Interviewer:  Your show includes a variety of genres, including both paintings and photographs, entitled Seaside Imaginings, Vibrant Abstracts, and The San Miguel Photographs. Do all of these works possess a unifying thread or theme?


Kerr: As the title of the show suggests, all these works explore the mysteries inherent in the Rocky Point and Sonoran landscapes. They all contain the kind of creative tension that always exists in nature.  My hope in these works is to attempt to capture the inherent dynamism in nature, both its changes and its permanence. 


Interviewer: Your paintings seem to explode into the viewer's eyes. You portray a world of swirling shells and suns and sand and vibrant colors that seem to be seeking some kind of connection and harmony. Whether it's the vibrant exploding colors of the abstract Ocean Flower or the mystical swirling shapes and muted colors of The Seaside Imaginings Group, such as the painting Underwater Gallery, you excite and challenge your viewers to try to make sense of it all.


Kerr: Yes. That's exactly what I'm trying to do. I want my paintings to create the kind of freedom and dynamism and openness that invites the viewer to visual exploration. My hope is that these works will allows individual viewers to construct the harmonies and to resolve the tensions in the paintings and to be part of the creative process itself. That's the excitement of art, the excitement in nature, the excitement in life. I'm always trying to capture that essence.


Interviewer: In the Seaside Imaginings group, solid objects like shells and sand dollars seem to swirl through a world gyrating shapes and open spaces. 


Kerr: I love watching tide pools. In a seaside tide pool, shells and other marine objects serve as solid sanctuaries, as little life abodes, amidst the roars of clashing waves. Amidst this tumult, hidden life forms and essences emerge for a brief flash then hide back in the background, like an evasive sand crab. As artists and humans, we all get brief flashes of insight, flashing epiphanies of color and light just like the intense green flashes that occasionally appear amidst Rocky Point sunsets.

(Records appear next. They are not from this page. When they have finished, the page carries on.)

-- ==== Sys2Proof/Laws/PerInstr.lean ====
section
/-! SUPPORT. The per-instruction family Encoding: the decoder reads back the word of a well-formed instruction. -/

namespace Sys2Proof.Laws.Encoding

/-- What the family says of one instruction. -/
def Statement (i : Instr) : Prop := i.wellFormed = true → decodeWord (encode i) = some i

theorem cls : Statement .cls := fun _ => by
  simp [encode, decodeWord, select, selectClass0]

theorem ret : Statement .ret := fun _ => by
  simp [encode, decodeWord, select, selectClass0]

theorem jp (nnn : BitVec 12) : Statement (.jp nnn) := fun _ => by
  simp [encode, decodeWord, select]

theorem call (nnn : BitVec 12) : Statement (.call nnn) := fun _ => by
  simp [encode, decodeWord, select]

theorem seImm (x : Reg) (kk : Byte) : Statement (.seImm x kk) := fun _ => by
  simp [encode, decodeWord, select]

theorem sneImm (x : Reg) (kk : Byte) : Statement (.sneImm x kk) := fun _ => by
  simp [encode, decodeWord, select]

theorem seReg (x : Reg) (y : Reg) : Statement (.seReg x y) := fun _ => by
  simp [encode, decodeWord, select]

theorem ldImm (x : Reg) (kk : Byte) : Statement (.ldImm x kk) := fun _ => by
  simp [encode, decodeWord, select]

theorem addImm (x : Reg) (kk : Byte) : Statement (.addImm x kk) := fun _ => by
  simp [encode, decodeWord, select]

theorem ldReg (x : Reg) (y : Reg) : Statement (.ldReg x y) := fun _ => by
  simp [encode, decodeWord, select, selectClass8]

theorem or (x : Reg) (y : Reg) : Statement (.or x y) := fun _ => by
  simp [encode, decodeWord, select, selectClass8]

theorem and (x : Reg) (y : Reg) : Statement (.and x y) := fun _ => by
  simp [encode, decodeWord, select, selectClass8]

theorem xor (x : Reg) (y : Reg) : Statement (.xor x y) := fun _ => by
  simp [encode, decodeWord, select, selectClass8]

theorem addReg (x : Reg) (y : Reg) : Statement (.addReg x y) := fun _ => by
  simp [encode, decodeWord, select, selectClass8]

theorem sub (x : Reg) (y : Reg) : Statement (.sub x y) := fun _ => by
  simp [encode, decodeWord, select, selectClass8]

theorem shr (x : Reg) (y : Reg) : Statement (.shr x y) := fun _ => by
  simp [encode, decodeWord, select, selectClass8]

theorem subn (x : Reg) (y : Reg) : Statement (.subn x y) := fun _ => by
  simp [encode, decodeWord, select, selectClass8]

theorem shl (x : Reg) (y : Reg) : Statement (.shl x y) := fun _ => by
  simp [encode, decodeWord, select, selectClass8]

theorem sneReg (x : Reg) (y : Reg) : Statement (.sneReg x y) := fun _ => by
  simp [encode, decodeWord, select]

theorem ldI (nnn : BitVec 12) : Statement (.ldI nnn) := fun _ => by
  simp [encode, decodeWord, select]

theorem jpV0 (nnn : BitVec 12) : Statement (.jpV0 nnn) := fun _ => by
  simp [encode, decodeWord, select]

theorem rnd (x : Reg) (kk : Byte) : Statement (.rnd x kk) := fun _ => by
  simp [encode, decodeWord, select]

theorem drw (x : Reg) (y : Reg) (height : Nat) : Statement (.drw x y height) := fun h => by
  have hk : height ≤ 15 := of_decide_eq_true h
  simp [encode, decodeWord, select, nibbleOfNat_toNat hk]

theorem skp (x : Reg) : Statement (.skp x) := fun _ => by
  simp [encode, decodeWord, select, selectClassE]

theorem sknp (x : Reg) : Statement (.sknp x) := fun _ => by
  simp [encode, decodeWord, select, selectClassE]

theorem ldVxDt (x : Reg) : Statement (.ldVxDt x) := fun _ => by
  simp [encode, decodeWord, select, selectClassF]

theorem ldVxK (x : Reg) : Statement (.ldVxK x) := fun _ => by
  simp [encode, decodeWord, select, selectClassF]

theorem ldDtVx (x : Reg) : Statement (.ldDtVx x) := fun _ => by
  simp [encode, decodeWord, select, selectClassF]

theorem ldStVx (x : Reg) : Statement (.ldStVx x) := fun _ => by
  simp [encode, decodeWord, select, selectClassF]

theorem addI (x : Reg) : Statement (.addI x) := fun _ => by
  simp [encode, decodeWord, select, selectClassF]

theorem ldF (x : Reg) : Statement (.ldF x) := fun _ => by
  simp [encode, decodeWord, select, selectClassF]

theorem ldB (x : Reg) : Statement (.ldB x) := fun _ => by
  simp [encode, decodeWord, select, selectClassF]

theorem stRegs (count : Nat) : Statement (.stRegs count) := fun h => by
  have hk : count ≤ 15 := of_decide_eq_true h
  simp [encode, decodeWord, select, selectClassF, nibbleOfNat_toNat hk]

theorem ldRegs (count : Nat) : Statement (.ldRegs count) := fun h => by
  have hk : count ≤ 15 := of_decide_eq_true h
  simp [encode, decodeWord, select, selectClassF, nibbleOfNat_toNat hk]

end Sys2Proof.Laws.Encoding
end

But just a flash, then it's gone. The same effect can happen to the viewer of a painting who actively creates a meaning in the scene. They can have flashes of temporary and evolving insight, just like I do when I'm painting. Before I start, I make tentative plans. But as I start, the painting takes on a life of its own. I never know exactly where it's going to go. It's a magical process, the true joy of art.


Interviewer:  Your photographs seem at variance with your paintings. They have an understated, almost haunting sepia color tone. The photos are of an array of ancient Mexican scenes-chapels and churches and aqueducts and calvaros. Unlike the color and swirl of the paintings,  the photos convey ancient structures and architectures. How do they connect to the paintings?


Kerr: I photographed the scenes in the interiors of Mexico where life and civilization had once flourished. But over time the structures were mysteriously abandoned and left to the natural elements. While the paintings convey the mysteries of present creation, the photos hopefully convey the quiet majesty of the past, which remain a part of us. But all things in art and nature are created but eventually fade away.


Interviewer: Many of the photos show doors, seen both from the inside and the outside.


Kerr: Entrances and exits. We enter the art work, the old cathedral for a brief while, perhaps attain a brief glimpse of truth, then we must exit. It's the nature of art. It's the nature of life. Entrances and Exits. Nature, art, and life. That's what the exhibit attempts to convey.